## What is needed
What comes back must be the data itself, retyped exactly.

[Data extracted from a collection]
◇ ◇ ◇ ◇ ◇

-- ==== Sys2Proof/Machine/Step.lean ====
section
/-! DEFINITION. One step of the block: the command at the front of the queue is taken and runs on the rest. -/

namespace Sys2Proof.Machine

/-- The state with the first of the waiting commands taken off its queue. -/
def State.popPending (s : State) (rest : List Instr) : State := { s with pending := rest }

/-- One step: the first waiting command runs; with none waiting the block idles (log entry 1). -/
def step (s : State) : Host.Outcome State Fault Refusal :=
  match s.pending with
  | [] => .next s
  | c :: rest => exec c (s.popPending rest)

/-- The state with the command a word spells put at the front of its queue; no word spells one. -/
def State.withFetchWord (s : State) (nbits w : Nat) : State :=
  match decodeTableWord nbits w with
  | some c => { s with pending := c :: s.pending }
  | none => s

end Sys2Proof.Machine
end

◇ ◇ ◇ ◇ ◇

## Solution to this task
-- ==== Sys2Proof/Machine/Step.lean ====
section
/-! DEFINITION. One step of the block: the command at the front of the queue is taken and runs on the rest. -/

namespace Sys2Proof.Machine

/-- The state with the first of the waiting commands taken off its queue. -/
def State.popPending (s : State) (rest : List Instr) : State := { s with pending := rest }

/-- One step: the first waiting command runs; with none waiting the block idles (log entry 1). -/
def step (s : State) : Host.Outcome State Fault Refusal :=
  match s.pending with
  | [] => .next s
  | c :: rest => exec c (s.popPending rest)

/-- The state with the command a word spells put at the front of its queue; no word spells one. -/
def State.withFetchWord (s : State) (nbits w : Nat) : State :=
  match decodeTableWord nbits w with
  | some c => { s with pending := c :: s.pending }
  | none => s

end Sys2Proof.Machine
end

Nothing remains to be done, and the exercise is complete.